Plano de parto para a autonomia: transformando o pré-natal em ato de resistência contra a violência obstétrica
DOI:
https://doi.org/10.54899/dcs.v23i88.4755Palavras-chave:
Plano de Parto, Violência Obstétrica, Enfermagem, GestanteResumo
A gestação é um período de intensas transformações físicas, emocionais e sociais, exigindo uma assistência pautada na humanização e na autonomia da mulher. Nesse contexto, o plano de parto surge como instrumento essencial para promover o protagonismo feminino e prevenir a violência obstétrica, ao permitir que a gestante expresse suas preferências quanto ao trabalho de parto e ao nascimento. Este estudo teve como objetivo compreender, por meio de uma revisão integrativa da literatura, como o plano de parto tem sido abordado na produção científica como estratégia de promoção da autonomia e de prevenção da violência obstétrica. A busca foi realizada nas bases Periódicos Capes, LILACS, SciELO e BVS, utilizando descritores controlados combinados por operadores booleanos, abrangendo publicações entre 2017 e 2025. Após a aplicação dos critérios de inclusão e exclusão, sete estudos compuseram a amostra final.
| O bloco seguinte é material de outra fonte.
-- ==== Sys2Proof/Certificates/Slice0/Obligations.lean ====
section
/-! DEFINITION. The statements for the provers.  Each says what a command, or a group of commands of one shape, does to the
part; the conclusions are that `exec` answers a next state, and what that state holds. -/

open Sys2Proof Sys2Proof.Machine

namespace Sys2Proof.Says

/-- HPX has filled its refusal record, if it was empty, with this refusal (R7). -/
def offered (r0 : RefusalRecord) (addr data : Half) (reason : RefusalReason) : RefusalRecord :=
  if r0.reason = .none then { addr := addr, data := data, reason := reason } else r0

/-- ATTN after a refusal is offered: REFUSAL is set where the record was empty (R13). -/
def attnOffered (r0 : RefusalRecord) (attn : BitVec 6) : BitVec 6 := if r0.reason = .none then attn ||| 0x10 else attn

/-- A request cell has ended: state DONE, the result, ATTN.REQUEST (R16). -/
def Ends (c : CellNo) (r : RequestResult) (t : State) : Prop :=
  t.cellState c = cellDone ∧ t.byteAt (cellBase c + 1) = r.code ∧ t.hpx.attn.getLsbD 1 = true

/-- A cell's reply halfword. -/
def reply (t : State) (c : CellNo) (j : Nat) : Half := t.halfAt (cellBase c + 16 + 2 * j)

/-- A cell's 32-bit reply, low halfword in reply j. -/
def replyWord (t : State) (c : CellNo) (j : Nat) : Word := reply t c (j + 1) ++ reply t c j

/-- Every byte of the records and the host area reads as before, but those of some addresses. -/
def OnlyBytes (ok : Nat → Prop) (s t : State) : Prop := ∀ a, ¬ ok a → t.byteAt a = s.byteAt a

/-- Of the records and the host area only one cell's bytes have changed. -/
def OnlyCell (c : CellNo) (s t : State) : Prop := OnlyBytes (fun a => cellBase c ≤ a ∧ a < cellBase c + 32) s t

/-- Every block but HPX and DKC, and all of exchange memory's computed pages that they feed, stands as before. -/
def OthersKept (s t : State) : Prop :=
  t.cvt = s.cvt ∧ t.amc = s.amc ∧ t.cta = s.cta ∧ t.tlk = s.tlk ∧ t.flk = s.flk ∧ t.fxc = s.fxc ∧ t.phc = s.phc ∧
    t.ptc = s.ptc ∧ t.exm = s.exm ∧ t.pending = s.pending ∧ t.free = s.free

/-- A request turned away: only its cell, HPX and the list of requests handed over have changed. -/
def TurnedAway (c : CellNo) (s t : State) : Prop :=
  OthersKept s t ∧ t.dkc = s.dkc ∧ OnlyCell c s t

/-- The latched write is ruled on, now, with an outcome. -/
def RuledNow (accepted : Bool) (s t : State) : Prop :=
  t.hpx.slot = s.hpx.slot.map fun w => { w with progress := .ruled accepted s.amc.ticks }

/-- A host access, by any row of the port. -/
def hostAccess : Instr → Bool
  | .hostRead _ _ | .hostWrite _ _ _ | .watchedWrite _ _ _ | .controlReset _ _ | .parityInvert _ _ | .attnWrite _ _
  | .attnMaskWrite _ _ | .refusalReasonWrite _ _ | .parityAddrWrite _ _ | .registerWriteDiscarded _ _ _ => true
  | _ => false

/-- Some byte is enabled. -/
def anyByte (en : Enables) : Prop := en.lo = true ∨ en.hi = true

/-- No claim but a unit's own stands for its source: CTA holds one claim a source (R101). -/
def SoleClaim (s : State) (u : UnitNo) (src : Source) : Prop :=
  (∀ v, v ≠ u → ∀ c, s.unit v = some c → c.claim.source ≠ src) ∧ ∀ c ∈ s.cta.queue, c.source ≠ src

/-- DIAG neither owns nor follows a claim of another source, in any unit or in the claim queue. -/
def DiagOnly (s : State) (src : Source) : Prop :=
  (∀ v c, s.unit v = some c → c.claim.source ≠ src → c.claim.claimant ≠ .diag ∧ c.claim.follower = false) ∧
    ∀ k ∈ s.cta.queue, k.source ≠ src → k.claimant ≠ .diag ∧ k.follower = false

/-- The latest-result entry of a source after a result (R107). -/
def resultOf (s : State) (src : Source) (status : ResultStatus) (value : Option Nat) : LatestResult :=
  { value := value.map (BitVec.ofNat 32), status := status, time := some s.lineClock,
    seq := (s.cta.results[srcNumber src]).seq + 1 }

/-- An alarm's entry after an appearance or an occurrence has been recorded (R83). -/
def recordedAs (s : State) (a : Alarm) (st : AlarmState) (detail : Half) (docket : Option DocketNo) : AlarmEntry :=
  { state := st,
    occurrences := if (s.alarm a).occurrences = 0xFFFF then 0xFFFF else (s.alarm a).occurrences + 1,
    detail := if detail = 0xFFFF then 0xFFFE else detail, docket := docket, time := s.lineClock }

/-- The mode after an alarm of class SAFE has come out of QUIET (R93). -/
def safeOrSame (m : Mode) : Mode := if m.works then .safe else m

/-- A reference moved by at most one step towards its target (R60, R153). -/
def stepped (step reference target : Nat) : Nat :=
  if reference < target then min (reference + step) target else max (reference - step) target

/-- The DRAINING mode and a FINISH in flight go together, and with an alarm of class SAFE out of QUIET the mode is
SAFE or CONFIG. -/
def modeLegal (s : State) : Prop :=
  (s.amc.mode = .draining ↔ s.amc.finish ≠ none) ∧
    (s.classOut .safe = true → s.amc.mode = .safe ∨ s.amc.mode = .config)

/-- A pulse alarm is QUIET or LATCHED. -/
def pulsesLegal (s : State) : Prop :=
  ∀ a : Alarm, a.isPulse = true → (s.alarm a).state = .quiet ∨ (s.alarm a).state = .latched

/-- While the conveyor-stop signal is present the drive's reference and target are 0. -/
def stopHolds (s : State) : Prop := s.conveyorStop = true → s.cvt.reference = 0 ∧ s.cvt.target = 0

/-- The flux controller's acts: everything in its state but the valve period and the two debounced switches. -/
def fluxActs (s t : State) : Fxc :=
  { t.fxc with period := s.fxc.period, pressureOk := s.fxc.pressureOk, pressureCount := s.fxc.pressureCount,
               tankHigh := s.fxc.tankHigh, tankCount := s.fxc.tankCount }

/-- The pot controller's acts: its pot, pumps, feeder and requests, with the level and the time tables as before. -/
def potActs (s t : State) : Ptc :=
  { s.ptc with pot := t.ptc.pot, chip := t.ptc.chip, main := t.ptc.main, mainLeftRamping := t.ptc.mainLeftRamping,
               feeder := t.ptc.feeder, feedTimer := t.ptc.feedTimer, calibrate := t.ptc.calibrate,
               feed := t.ptc.feed }

/-- The conveyor's acts at a change of mode or of the stop signal: the drive and the downstream timer. -/
def driveActs (s t : State) : Cvt :=
  { s.cvt with drive := t.cvt.drive, reference := t.cvt.reference, target := t.cvt.target, stall := t.cvt.stall,
               downstream := t.cvt.downstream }

/-- What a change of mode, an alarm or the end of a request may move: attention, parity capture and the list handed
over at HPX; the drive; the mode, the alarms, the active profile and the requests at AMC; the claims; the flux bar's
loads and its board; the zones; the pot controller's acts; the records; a free value. -/
def modeActs (s t : State) : State :=
  { s with hpx.attn := t.hpx.attn, hpx.parityAddr := t.hpx.parityAddr, hpx.handed := t.hpx.handed,
           cvt := driveActs s t, amc.mode := t.amc.mode, amc.alarms := t.amc.alarms, amc.finish := t.amc.finish,
           amc.changeover := t.amc.changeover, amc.activeProfile := t.amc.activeProfile, amc.profile := t.amc.profile,
           cta := t.cta, fxc := fluxActs s t, phc.zones := t.phc.zones, ptc := potActs s t, xm := t.xm,
           free := t.free }

/-- What an alarm's change may move outside the block that claims it: attention, the alarm table, the flux bar and the
claims and records it then touches. -/
def alarmActs (s t : State) : State :=
  { s with hpx.attn := t.hpx.attn, amc.alarms := t.amc.alarms, cta := t.cta, fxc := fluxActs s t, xm := t.xm }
Os resultados demonstraram que o plano de parto, quando construído de forma participativa durante o pré-natal, fortalece o vínculo entre gestante e equipe de saúde, reduz intervenções desnecessárias e atua como ferramenta de empoderamento e segurança da mulher. Conclui-se que a incorporação do plano de parto na rotina dos serviços de saúde e na formação profissional, especialmente na enfermagem, representa uma estratégia efetiva para consolidar práticas humanizadas e combater a violência obstétrica.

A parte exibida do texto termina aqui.